**What is being asked:** Every line from the one with "def State.capturedAt (s" to the one with "(R450). [DESIGN CHOICE: log entry 49] -/", including those two, is to be copied exactly; all other lines of the entries below are left out.
── Task data ──
-- ==== Sys2Proof/Machine/Objects.lean ====
section
/-! DEFINITION. Objects.lean: who may use an object, what it reads as, what a read clears, and its description (R33, R44,
R87, R92, R94, R99, R108, R576, R624, R636). -/

namespace Sys2Proof.Machine

/-! Who may use an object (R33, R92, R576, R584, R624, R636) -/

/-- What a mode permits a request of a class (R33). -/
def Mode.permits (m : Mode) (cls : Nat) (write : Bool) (i : Nat) : Bool :=
  match m with
  | .dormant => false
  | .starting => cls == 0 && !write && decide (0x1000 ≤ i) && decide (i < 0x1100)
  | .test => decide (2 ≤ cls) || (cls == 0 && !write)
  | .safe => cls != 1
  | .ret => decide (3 ≤ cls)
  | _ => true

/-- The class that a read of an object needs (R99, R624). -/
def State.readClass (s : State) (i j : Nat) (r : OdRow) : Nat :=
  let values := i == 0x1D03 || i == 0x1D04 || i == 0x1D08 || (baseIdx i == 0x1D40 && decide (33 ≤ j))
  if values && decide (0 < j ∨ i = 0x1D08) then s.counterClass else r.rc

/-- What the life-cycle state leaves a Maker session (R576, R584, R636). [DEDUCED: log entry 20] -/
def State.makerMay (s : State) (w : Who) (write : Bool) (i j : Nat) : Bool :=
  let entries := (i == 0x1E01 && j == 3) || i == 0x1E02
  let scrapped := !write && ((decide (0x1000 ≤ i) && decide (i < 0x1100)) || (decide (0x1E00 ≤ i) && decide (i < 0x1F00)) ||
    (decide (0x1F00 ≤ i) && decide (i ≤ 0x1F08)))
  (s.sec.lcs != 4 || scrapped) && (!entries || s.sec.lcs < 3 || bit w.perms 0)

/-- A Druthal failure-analysis index that the requester's token opens (R87, R584). [DESIGN CHOICE: log entry 49] -/
def State.labOpen (s : State) (w : Who) (i : Nat) : Bool :=
  decide (0xC000 ≤ i) && decide (w.cls = 3) && decide (s.sec.lcs = 3) && bit w.perms 3

/-- The verdict on an object's existence and on the requester's class (R33, R87, R95, R576). A write of an RO or CONST object
has no class of its own; it is READONLY, or DENIED where the object is fused. A mode request counts in the class of its
session, since those that TEST and SAFE take need Service class (R34). [DEDUCED: log entry 20] -/
def State.may (s : State) (w : Who) (write : Bool) (i j : Nat) : Code :=
  match odRow i j with
  | none => if odIndexExists i then .nosub else .noobject
  | some r =>
    if write && (r.acc == 0 || r.acc == 3) then (if r.pers = 2 then .denied else .readonly)
    else
      let need := if write then r.wc else s.readClass i j r
      if w.cls < need ∨ !s.mode.permits (if w.cls = 3 then 3 else if write ∧ i = 0x1001 ∧ j = 2 then w.cls else need) write i then .denied
      else if w.cls = 3 ∧ !s.makerMay w write i j then .denied
      else .ok

/-! What an object reads as (R44, R50, R94) -/

/-- Da and Da − Dv of audio output o in ns, rounded up (R400). [DEDUCED: log entry 82] -/
def State.aoDelay (s : State) (o : Nat) : Nat × Nat :=
  let d := s.aoDa o
  (d.1.ceil.toNat, (d.1.sub d.2).ceil.toNat)

/-- A channel status object that follows from the settings in force (R179, R260). -/
def chanFigure (b j : Nat) : Bool :=
  (b == 0x4048 && (j == 1 || j == 2 || j == 6 || j == 7 || j == 8 || j == 10 || j == 11)) ||
    (b == 0x4068 && ((decide (3 ≤ j) && decide (j ≤ 9)) || j == 0x11))

/-- The value of an object that the machine works out when it is read; none where the dictionary holds it. -/
def State.figure (s : State) (i j : Nat) : Option Val :=
  let num := fun (v : Nat) => some (Val.num v)
  let oct := fun (b : List Byte) => some (Val.oct b)
  let n := (i - 0x4000) / 0x80
  let f := (i - 0x3000) / 4
  let b := baseIdx i
  let u := i - b
  if chanFigure b j then
    (if s.flag (chI n 1) 5 then some (odGet (s.refreshStatus n).od i j) else none)
  else match b, j with
  | 0x1001, 1 => num s.mode.code
  | 0x1001, 4 => num s.cluster.role
  | 0x1001, 5 => num (if s.flag 0x1400 1 then (if s.pair.home then 1 else 2) else 0)
  | 0x1001, 6 => num s.transition
  | 0x1100, 1 => num (s.ctl.sessions.filter (fun kv => kv.2.path != 3)).length
  | 0x1201, j + 1 => num (s.set (j + 1)).word
  | 0x1202, j + 1 => num (s.set (j + 1)).result.value
  | 0x1203, j + 1 => num (s.set (j + 1)).offending
  | 0x1300, 5 => oct s.clusterDigest
  | 0x1401, 2 => num s.pairPins
  | 0x1401, 3 => oct s.pairDigest
  | 0x1402, j + 1 => num (s.pairChanState j)
  | 0x1500, 1 => oct (time80 s.now ++ leBytes 4 (stamp32 s.now) ++ zeros 2)
  | 0x1500, 2 => num s.tb.count
  | 0x1511, j + 1 => oct ((tgetD s.cap j {}).fifo.flatMap (captureRecord j))
  | 0x1601, 1 => num s.clk.word
  | 0x1601, 4 => num s.holdoverMs
  | 0x1700, 5 => num (1 + 2 * b2n s.lodge.powered + 4 * b2n s.lodge.alert + 8 * b2n s.lodge.thermalHold)
  | 0x1701, 0x11 => some (.num (s.board * 16))
  | 0x1702, 1 => num s.lodge.table
  | 0x1702, 2 => oct (fixed 32 s.lodge.digest)
  | 0x1702, 4 => num (s.lodge.time / 10)
  | 0x1702, 5 => num (maskOf s.lodge.conds)
  | 0x1810, 1 => num ((s.dch u).word s.dramCfg.2.1 s.now)
  | 0x1908, j + 1 => num (s.laneWord j)
  | 0x1A00, 9 => oct ((leBytes 6 (s.sec.macBase + u)).reverse)
  | 0x1B10, 2 => num (s.frameRate u)
  | 0x1B10, 3 => num (s.ap u).fifo.length
  | 0x1B10, 10 => some (.num (apDelay s.od u).ceil)
  | 0x1B40, 9 => num (s.aoDelay u).1
  | 0x1B40, 10 => num (s.aoDelay u).2
  | 0x1C00, 2 => num s.csBusy
  | 0x1D03, j + 1 => num (s.ctr j).snap
  | 0x1D04, 1 => oct (leBytes 16 (s.wrappedBits 0 128))
  | 0x1D04, 2 => oct (leBytes 16 (s.lateBits 0 128))
  | 0x1D08, 0 => oct s.wholeSnapshot
  | 0x1D40, 49 => num (s.wrappedBits (128 + 16 * u) 16 + 65536 * s.lateBits (128 + 16 * u) 16)
  | 0x1D90, 1 => oct (s.perf.ring.flatMap TagRecord.bytes)
  | 0x1E00, 1 => num s.bb.seq
  | 0x1E00, 2 => num s.bb.wholeRing
  | 0x1E00, 3 => num s.bb.wholePinned
  | 0x1E01, 3 => oct (s.bb.entries (s.nat 0x1E01 1) (s.nat 0x1E01 2))
  | 0x1E02, 0 => oct s.bb.pinned
  | 0x1F00, 1 => num s.sec.lcs
  | 0x1F00, 2 => num s.sec.provisionings
  | 0x1F00, 3 => num s.sec.rollback
  | 0x1F01, 1 => num s.sec.serial
  | 0x1F01, 2 => oct s.sec.cert
  | 0x1F01, 3 => oct (Config.shake256 32 Config.identityKey)
  | 0x1F05, 0 => oct (fixed 32 s.sec.ownerNonce)
  | 0x1F08, 0 => oct (fixed 32 s.sec.challenge)
  | 0x1F10, j + 1 => if j < 4 then oct (fixed 32 (s.sec.owner j).hash) else num (s.sec.ownerState (j - 4))
  | 0x1F32, 4 => num s.sec.bankWord
  | 0x2000, 4 => num s.stallsInUse
  | 0x2001, j + 1 => num (s.occupancy j)
  | 0x2006, 2 => num (stallWord (s.stall (s.nat 0x2006 1)))
  | 0x2020, 0 => oct s.timetableImage
  | 0x2100, j + 1 => num (s.pavWord j)
  | 0x3001, 7 => oct (((s.fl f).sdp.map Config.sdp).getD [])
  | 0x3003, 1 => num (s.flowState f)
  | 0x4003, 1 => if s.flag (chI n 2) 9 then none else oct (builtInKernel (s.nat (chI n 2) 7))
  | 0x4003, 2 => if s.flag (chI n 2) 9 then none else oct (builtInKernel (s.nat (chI n 2) 8))
  | 0x4004, j => if 2 ≤ j ∧ j ≤ 5 ∧ 2 ≤ s.nat (chI n 4) 1 then oct (presetTable 0 (s.nat (chI n 4) 1) (j - 2)) else none
  | 0x4021, j =>
    let p := s.nat i 3
    if 4 ≤ j ∧ j ≤ 6 ∧ 2 ≤ p then oct (presetTable 1 p ([0, 1, 3].getD (j - 4) 0)) else none
  | 0x4069, 0 => oct (s.ch n).toll
  | _, j => if b = 0x1D40 ∧ 33 ≤ j ∧ j ≤ 48 then num (s.ctr (128 + 16 * u + (j - 33))).snap else none

/-- A measured value that no step brings to the machine: it reads as a free value of the object's type (R44).
[DESIGN CHOICE: log entry 49] -/
def unseen (i j : Nat) : Bool :=
  (i == 0x1700 && decide (1 ≤ j) && decide (j ≤ 4)) || (i == 0x1701 && j != 0 && j != 0x11 && j != 0x14) ||
    (i == 0x1601 && j == 3) || (i == 0x1802 && decide (9 ≤ j)) || (baseIdx i == 0x1A00 && decide (12 ≤ j) && decide (j ≤ 14)) ||
    (i == 0x1311 && j != 0)

/-- The value of an object as a read finds it, clearing nothing. [DESIGN CHOICE: log entry 49] -/
def State.peek (s : State) (i j : Nat) (r : OdRow) : Val × State :=
  if (unseen i j || (i == 0x1E10 && j == 7 && s.perf.test.isSome)) && j != 0 then
    let d := s.draw
    let lim := if i = 0x1E10 then 1001 else 256 ^ r.size
    (.num (if 6 ≤ r.ty then leSigned (leBytes r.size d.1) else (d.1 % lim : Nat)), d.2)
  else if baseIdx i = 0x1C10 ∧ j = 4 then
    let c := s.csStatus (i - 0x1C10)
    (.num c.1, c.2)
  else ((s.figure i j).getD (odGet s.od i j), s)

/-- An object whose value is cleared by the read that returns it. -/
def clearsOnRead (i j : Nat) : Bool :=
  match baseIdx i, j with
  | 0x1100, 8 => true | 0x1200, 6 => true | 0x1200, 8 => true | 0x1300, 6 => true | 0x1300, 8 => true
  | 0x1401, 13 => true | 0x1508, 6 => true | 0x1601, 11 => true | 0x1701, 0x13 => true | 0x1702, 6 => true
  | 0x1801, 3 => true | 0x1801, 11 => true | 0x1920, 9 => true | 0x1950, 9 => true | 0x1A00, 15 => true
  | 0x1B10, 11 => true | 0x1B40, 13 => true | 0x1C10, 10 => true | 0x1E00, 7 => true | 0x1F38, 5 => true
  | 0x2000, 5 => true | 0x2000, 6 => true | 0x2000, 13 => true | 0x3003, 8 => true | 0x3003, 9 => true
  | 0x4008, 9 => true | 0x400C, 6 => true | 0x4048, 9 => true | 0x4068, 0x10 => true | 0x4068, 0x12 => true
  | 0x4078, 12 => true | 0x4078, 14 => true | 0x4079, 7 => true | 0x4079, 9 => true
  | b, j => (b == 0x1311 && j != 0) || (b == 0x1802 && decide (5 ≤ j) && decide (j ≤ 8))

/-- What the read that returned an object clears; `taken` bytes of a capture FIFO were returned (R342). -/
def State.cleared (s : State) (i j taken : Nat) : State :=
  let n := (i - 0x4000) / 0x80
  let s1 := if clearsOnRead i j then s.putVal i j (odDefault i j) else s
  match baseIdx i, j with
  | 0x1511, k + 1 =>
    let c := tgetD s1.cap k {}
    { s1 with cap := tset s1.cap k { c with fifo := c.fifo.drop (taken / 8) } }
  | 0x1810, 1 => s1.setDch (i - 0x1810) { s1.dch (i - 0x1810) with peak := 0 }
  | 0x1D04, 2 => s1.clearLate 0 128
  | 0x1D40, 49 => s1.clearLate (128 + 16 * (i - 0x1D40)) 16
  | 0x1D08, 0 => s1.clearLate 0 1152
  | 0x4078, 12 => s1.setDc n { s1.dc n with margin := none }
  | _, _ => s1

/-! Describing an object (R99) -/

/-- The 28-byte descriptor. [DEDUCED: log entry 18] -/
def OdRow.descriptor (r : OdRow) (rclass : Nat) : List Byte :=
  let signed := decide (6 ≤ r.ty) && decide (r.ty ≤ 10)
  let lim := fun (v : Int) => if !r.numeric then zeros 8 else if signed then leInt 8 v else leBytes 8 v.toNat
  leBytes 1 r.ty ++ leBytes 1 r.acc ++ leBytes 1 r.pers ++ leBytes 1 rclass ++ leBytes 1 r.wc ++ leBytes 1 r.zk ++
    zeros 2 ++ leBytes 4 (if r.ty = 12 then 255 else r.size) ++ lim r.mn ++ lim r.mx

/-! Reading (R90, R107, R108) -/

/-- A value zero-padded to a multiple of 4 (R107). -/
def padded (b : List Byte) : List Byte := b ++ zeros (ceilDiv b.length 4 * 4 - b.length)

/-- A read entry (R107). [DEDUCED: log entry 55] -/
def readEntry (c : Code) (at_ : Nat) (b : List Byte) : List Byte :=
  leBytes 2 c.value ++ leBytes 2 b.length ++ time80 at_ ++ zeros 2 ++ padded b

/-- The period at which an object is sampled, ns; 0 for one that is not (R404, R545, R571). -/
def samplePeriod (i j : Nat) : Nat :=
  match baseIdx i, j with
  | 0x1700, j => if 1 ≤ j ∧ j ≤ 4 then 1000000 else 0
  | 0x1701, j => if 1 ≤ j ∧ j ≤ 0x13 then 10000 else 0
  | 0x1601, 3 => 1000000 | 0x1601, 4 => 1000000 | 0x1B10, 2 => 1000000 | 0x1B10, 4 => 1000000 | _, _ => 0

/-- CAPTURE of a read entry (R44, R107): the instant of the read, or for a measured value that of its measurement. Of a value
that is sampled at unstated instants it lies somewhere within the sampling period. [DESIGN CHOICE: log entry 49] -/
def State.capturedAt (s : State) (i j : Nat) : Nat :=
  match tget s.meas (okey i j) with
  | some t => t
  | none => if samplePeriod i j = 0 then s.now else s.now - Config.sampleAge s.free % samplePeriod i j

/-- An object of a channel or flow that runs on another node of the cluster, whose status this device does not know
(R450). [DESIGN CHOICE: log entry 49] -/
def State.elsewhere (s : State) (i j : Nat) (r : OdRow) : Bool :=
  let n := if i = 0x1210 then j - 1 else if i < 0x4000 then s.nat (flI ((i - 0x3000) / 4) 0) 2 else (i - 0x4000) / 0x80
  s.cluster.role == 1 && r.acc == 0 && (i == 0x1210 && j != 0 || decide (0x3000 ≤ i) && decide (i < 0x8000)) &&
    (hostNodes s.od n).head? != some s.node

/-- One object as a read finds it, nothing cleared: its code and value bytes, at most `room` of a capture FIFO's. A DOMAIN
moves only by block transfer (`block`) and does not fit a message otherwise (R90, R342). [DEDUCED: log entry 17] -/
def State.look (s : State) (w : Who) (room i j : Nat) (block : Bool) : Code × List Byte × State :=
  if s.labOpen w i then
    match Config.labObject i j with
    | some b => (.ok, b, s)
    | none => (.noobject, [], s)
  else
    let c := s.may w false i j
    match odRow i j with
    | none => (c, [], s)
    | some r =>
      if c ≠ .ok then (c, [], s)
      else if r.acc = 2 then (.writeonly, [], s)
      else if r.ty = 14 ∧ i ≠ 0x1511 ∧ !block then (.toobig, [], s)
      else if s.elsewhere i j r then
        let d := s.drawBytes r.size
        (.ok, d)
      else
        let v := s.peek i j r
        let b := r.bytes v.1
        (.ok, if i = 0x1511 ∧ j ≠ 0 then b.take (room / 8 * 8) else b, v.2)

/-- One object read (R44, R108), with what its read clears. -/
def State.readObject (s : State) (w : Who) (room i j : Nat) (block : Bool) : Code × List Byte × State :=
  let r := s.look w room i j block
  (r.1, r.2.1, if r.1 = .ok then r.2.2.cleared i j r.2.1.length else r.2.2)

end Sys2Proof.Machine
end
───
**Task answer:**
def State.capturedAt (s : State) (i j : Nat) : Nat :=
  match tget s.meas (okey i j) with
  | some t => t
  | none => if samplePeriod i j = 0 then s.now else s.now - Config.sampleAge s.free % samplePeriod i j

/-- An object of a channel or flow that runs on another node of the cluster, whose status this device does not know
(R450). [DESIGN CHOICE: log entry 49] -/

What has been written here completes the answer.